ВАЛЯ. Я сейчас заплачу.

РОМАН. Вот этого не надо. Я на это уже насмотрелся и без тебя хватает.

ВАЛЯ. Ладно. Порох высушим, нормально улетишь.

РОМАН. Вот это правильно. А вот и автобус.

ВАЛЯ. Я к тебе скоро приеду. Вот только все здесь наладится, и приеду. Так что ты там не особо-то…
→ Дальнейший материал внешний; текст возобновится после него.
-- ==== Sys2Proof/Word.lean ====
section
/-! DEFINITION. The word types of RBSC: a command word, a payload beat, a response value and a binary32 pattern are
32 bits (30_encoding.md R70, R77, R78; 41_render_convert.md R130), a byte of MEM is 8 bits (10_state.md R25). -/

namespace Sys2Proof

/-- A 32-bit word: a command word, a payload beat, a response value or a binary32 pattern. -/
abbrev Word := BitVec 32

/-- One byte of MEM. -/
abbrev Byte := BitVec 8

end Sys2Proof
end

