-- ==== Sys2Proof/Machine/Step.lean ====
section
/-! DEFINITION. One step of the machine: the agent the schedule names takes its next step (00_scope.md R4,
20_memory.md R59). RBSC fetches nothing (R64); a command comes from its port's issuer. -/

namespace Sys2Proof.Machine

/-- Run an accepted word on a port: the decoded command's first step, or E_ILLEGAL (30_encoding.md R74). -/
def runWord (port : Port) (w : Word) (s : State) : Host.Outcome State Fault Refusal :=
  match decode port w with
  | .ok i => exec i s
  | .error _ => .next (s.raiseError .illegal port)

/-- An idle port takes its next command, if its issuer has one; else it waits (70_reset_and_hazards.md R211). -/
def issueStep (port : Port) (s : State) : Host.Outcome State Fault Refusal :=
  match acceptCommand port s with
  | none => .next s
  | some (w, t) => runWord port w t

/-- One step of the agent the schedule chose. A port with a running multi-step command takes that command's next step
and accepts no new one (30_encoding.md R82). -/
def agentStep (c : Choice) (s : State) : Host.Outcome State Fault Refusal :=
  match c with
  | .agentH => issueStep .host s
  | .agentP =>
    match s.pSeq with
    | some q => playStep q s
    | none => issueStep .producer s
  | .agentC =>
    match s.cSeq with
    | some q => .next (renderStep q s)
    | none => issueStep .consumer s
  | .syncW d => .next (s.syncW d)
  | .syncR d => .next (s.syncR d)
  | .reset => .next s.resetEvent

/-- One step: the next choice of the schedule is taken; with an empty schedule no agent steps and the machine waits
(70_reset_and_hazards.md R211; log 2, 3). -/
def step (s : State) : Host.Outcome State Fault Refusal :=
  match s.sched with
  | [] => .next s
  | c :: rest => agentStep c (s.setSched rest)

/-- The state whose very next step issues the word `w` of the opcode table (log 4). -/
def State.withFetchWord (s : State) (nbits w : Nat) : State :=
  if nbits ≤ 32 then s.placeCommand (BitVec.ofNat 32 w) else s

end Sys2Proof.Machine
end

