/-! ### What a response writes on its own port and leaves on the others -/

@[simp] theorem State.respond_host_hIn (code : Code) (vs : List Word) :
    (s.respond .host code vs).hIn = [] := rfl
@[simp] theorem State.respond_host_hResp (code : Code) (vs : List Word) :
    (s.respond .host code vs).hResp = s.hResp ++ [⟨code, vs⟩] := rfl
@[simp] theorem State.raiseError_host_hIn (e : ErrClass) : (s.raiseError e .host).hIn = [] := rfl
@[simp] theorem State.raiseError_host_hResp (e : ErrClass) :
    (s.raiseError e .host).hResp = s.hResp ++ [⟨errCode e, [0#32]⟩] := rfl
@[simp] theorem State.deliver_host_hIn (payload : List Word) : (s.deliver .host payload).hIn = payload := rfl
@[simp] theorem State.countIssued_host_hIssued : (s.countIssued .host).hIssued = s.hIssued + 1 := rfl
@[simp] theorem State.setCmds_host_hCmds (q : List Command) : (s.setCmds .host q).hCmds = q := rfl
@[simp] theorem State.respond_host_pIn (code : Code) (vs : List Word) :
    (s.respond .host code vs).pIn = s.pIn := rfl
@[simp] theorem State.respond_host_pResp (code : Code) (vs : List Word) :
    (s.respond .host code vs).pResp = s.pResp := rfl
@[simp] theorem State.raiseError_host_pIn (e : ErrClass) : (s.raiseError e .host).pIn = s.pIn := rfl
@[simp] theorem State.raiseError_host_pResp (e : ErrClass) :
    (s.raiseError e .host).pResp = s.pResp := rfl
@[simp] theorem State.deliver_host_pIn (payload : List Word) : (s.deliver .host payload).pIn = s.pIn := rfl
@[simp] theorem State.countIssued_host_pIssued : (s.countIssued .host).pIssued = s.pIssued := rfl
@[simp] theorem State.setCmds_host_pCmds (q : List Command) : (s.setCmds .host q).pCmds = s.pCmds := rfl
@[simp] theorem State.respond_host_cIn (code : Code) (vs : List Word) :
    (s.respond .host code vs).cIn = s.cIn := rfl
@[simp] theorem State.respond_host_cResp (code : Code) (vs : List Word) :
    (s.respond .host code vs).cResp = s.cResp := rfl
@[simp] theorem State.raiseError_host_cIn (e : ErrClass) : (s.raiseError e .host).cIn = s.cIn := rfl
@[simp] theorem State.raiseError_host_cResp (e : ErrClass) :
    (s.raiseError e .host).cResp = s.cResp := rfl
@[simp] theorem State.deliver_host_cIn (payload : List Word) : (s.deliver .host payload).cIn = s.cIn := rfl
@[simp] theorem State.countIssued_host_cIssued : (s.countIssued .host).cIssued = s.cIssued := rfl
@[simp] theorem State.setCmds_host_cCmds (q : List Command) : (s.setCmds .host q).cCmds = s.cCmds := rfl
@[simp] theorem State.respond_producer_hIn (code : Code) (vs : List Word) :
    (s.respond .producer code vs).hIn = s.hIn := rfl
@[simp] theorem State.respond_producer_hResp (code : Code) (vs : List Word) :
    (s.respond .producer code vs).hResp = s.hResp := rfl
@[simp] theorem State.raiseError_producer_hIn (e : ErrClass) : (s.raiseError e .producer).hIn = s.hIn := rfl
@[simp] theorem State.raiseError_producer_hResp (e : ErrClass) :
    (s.raiseError e .producer).hResp = s.hResp := rfl
@[simp] theorem State.deliver_producer_hIn (payload : List Word) : (s.deliver .producer payload).hIn = s.hIn := rfl
@[simp] theorem State.countIssued_producer_hIssued : (s.countIssued .producer).hIssued = s.hIssued := rfl
@[simp] theorem State.setCmds_producer_hCmds (q : List Command) : (s.setCmds .producer q).hCmds = s.hCmds := rfl
@[simp] theorem State.respond_producer_pIn (code : Code) (vs : List Word) :
    (s.respond .producer code vs).pIn = [] := rfl
@[simp] theorem State.respond_producer_pResp (code : Code) (vs : List Word) :
    (s.respond .producer code vs).pResp = s.pResp ++ [⟨code, vs⟩] := rfl
@[simp] theorem State.raiseError_producer_pIn (e : ErrClass) : (s.raiseError e .producer).pIn = [] := rfl
@[simp] theorem State.raiseError_producer_pResp (e : ErrClass) :
    (s.raiseError e .producer).pResp = s.pResp ++ [⟨errCode e, [0#32]⟩] := rfl
@[simp] theorem State.deliver_producer_pIn (payload : List Word) : (s.deliver .producer payload).pIn = payload := rfl
@[simp] theorem State.countIssued_producer_pIssued : (s.countIssued .producer).pIssued = s.pIssued + 1 := rfl
@[simp] theorem State.setCmds_producer_pCmds (q : List Command) : (s.setCmds .producer q).pCmds = q := rfl
@[simp] theorem State.respond_producer_cIn (code : Code) (vs : List Word) :
    (s.respond .producer code vs).cIn = s.cIn := rfl
@[simp] theorem State.respond_producer_cResp (code : Code) (vs : List Word) :
    (s.respond .producer code vs).cResp = s.cResp := rfl
@[simp] theorem State.raiseError_producer_cIn (e : ErrClass) : (s.raiseError e .producer).cIn = s.cIn := rfl
@[simp] theorem State.raiseError_producer_cResp (e : ErrClass) :
    (s.raiseError e .producer).cResp = s.cResp := rfl
@[simp] theorem State.deliver_producer_cIn (payload : List Word) : (s.deliver .producer payload).cIn = s.cIn := rfl
@[simp] theorem State.countIssued_producer_cIssued : (s.countIssued .producer).cIssued = s.cIssued := rfl
@[simp] theorem State.setCmds_producer_cCmds (q : List Command) : (s.setCmds .producer q).cCmds = s.cCmds := rfl
@[simp] theorem State.respond_consumer_hIn (code : Code) (vs : List Word) :
    (s.respond .consumer code vs).hIn = s.hIn := rfl
@[simp] theorem State.respond_consumer_hResp (code : Code) (vs : List Word) :
    (s.respond .consumer code vs).hResp = s.hResp := rfl
@[simp] theorem State.raiseError_consumer_hIn (e : ErrClass) : (s.raiseError e .consumer).hIn = s.hIn := rfl
@[simp] theorem State.raiseError_consumer_hResp (e : ErrClass) :
    (s.raiseError e .consumer).hResp = s.hResp := rfl
@[simp] theorem State.deliver_consumer_hIn (payload : List Word) : (s.deliver .consumer payload).hIn = s.hIn := rfl
@[simp] theorem State.countIssued_consumer_hIssued : (s.countIssued .consumer).hIssued = s.hIssued := rfl
@[simp] theorem State.setCmds_consumer_hCmds (q : List Command) : (s.setCmds .consumer q).hCmds = s.hCmds := rfl
@[simp] theorem State.respond_consumer_pIn (code : Code) (vs : List Word) :
    (s.respond .consumer code vs).pIn = s.pIn := rfl
@[simp] theorem State.respond_consumer_pResp (code : Code) (vs : List Word) :
    (s.respond .consumer code vs).pResp = s.pResp := rfl
@[simp] theorem State.raiseError_consumer_pIn (e : ErrClass) : (s.raiseError e .consumer).pIn = s.pIn := rfl
@[simp] theorem State.raiseError_consumer_pResp (e : ErrClass) :
    (s.raiseError e .consumer).pResp = s.pResp := rfl
@[simp] theorem State.deliver_consumer_pIn (payload : List Word) : (s.deliver .consumer payload).pIn = s.pIn := rfl
@[simp] theorem State.countIssued_consumer_pIssued : (s.countIssued .consumer).pIssued = s.pIssued := rfl
@[simp] theorem State.setCmds_consumer_pCmds (q : List Command) : (s.setCmds .consumer q).pCmds = s.pCmds := rfl
@[simp] theorem State.respond_consumer_cIn (code : Code) (vs : List Word) :
    (s.respond .consumer code vs).cIn = [] := rfl
@[simp] theorem State.respond_consumer_cResp (code : Code) (vs : List Word) :
    (s.respond .consumer code vs).cResp = s.cResp ++ [⟨code, vs⟩] := rfl
@[simp] theorem State.raiseError_consumer_cIn (e : ErrClass) : (s.raiseError e .consumer).cIn = [] := rfl
@[simp] theorem State.raiseError_consumer_cResp (e : ErrClass) :
    (s.raiseError e .consumer).cResp = s.cResp ++ [⟨errCode e, [0#32]⟩] := rfl
@[simp] theorem State.deliver_consumer_cIn (payload : List Word) : (s.deliver .consumer payload).cIn = payload := rfl
@[simp] theorem State.countIssued_consumer_cIssued : (s.countIssued .consumer).cIssued = s.cIssued + 1 := rfl
@[simp] theorem State.setCmds_consumer_cCmds (q : List Command) : (s.setCmds .consumer q).cCmds = q := rfl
РОМАН. Ты когда приедешь, главное ни чему не удивляйся. Я буду очень гламурный, весь в стразах. Я поначалу тебя стесняться буду. Но потом к тебе все привыкнут. Со своей телкой тебя познакомлю. И так потихоньку, потихоньку тебя начнут пускать в клубы. А потом устроишься официанткой и будешь в вип-зону ананасную воду подавать. И у тебя появится шанс каждый вечер видеть меня.

ВАЛЯ. Обними меня.

Роман обнимает ее. К ним подходит Паштет. Его сильно трясет.

ПАШТЕТ. Привет. Ребят, дайте десять рублей. Есть у вас?

РОМАН. У нас сейчас с деньгами трудно. Давай я тебе лучше стих прочту? Вот, ей-богу, легче станет.

ПАШТЕТ. Давайте лучше я вам стих прочту, а вы мне десять рублей?

РОМАН. Я не могу устоять. Читай, Паштет.

ПАШТЕТ (стуча зубами). Не мигая, слезятся от ветра, престарелые карие вишни, я тебя никогда не забуду, а ты меня на никогда не увидишь. Десять рублей ребята.

РОМАН. Придется дать. ( Потягивает ему купюру.)

ПАШТЕТ. Как там ваши?

ВАЛЯ. Все очень плохо.

ПАШТЕТ. Вот это все зря было. Вообще все. Жили ведь, как нормальные люди.

ВАЛЯ. Оставь нас, а? Пожалуйста.

ПАШТЕТ. Та на здоровье! Мне-то оно что? Вы, сука, ни х… в жизни не понимаете. А еще пять рублей?

ВАЛЯ. Рома, обними меня покрепче.

Он прижимает ее к себе. Паштет плюет и уходит.

РОМАН. Ты, главное, ничего не бойся. Ты не боишься, и я не боюсь. Договорились?

ВАЛЯ. Уезжать всегда легче.

РОМАН. Может быть, пока не знаю. В первый раз ведь, сравнить не с чем.

ВАЛЯ. Давай. Пора уже.

Они встают. Роман перебрасывает через плечо большую спортивную сумку.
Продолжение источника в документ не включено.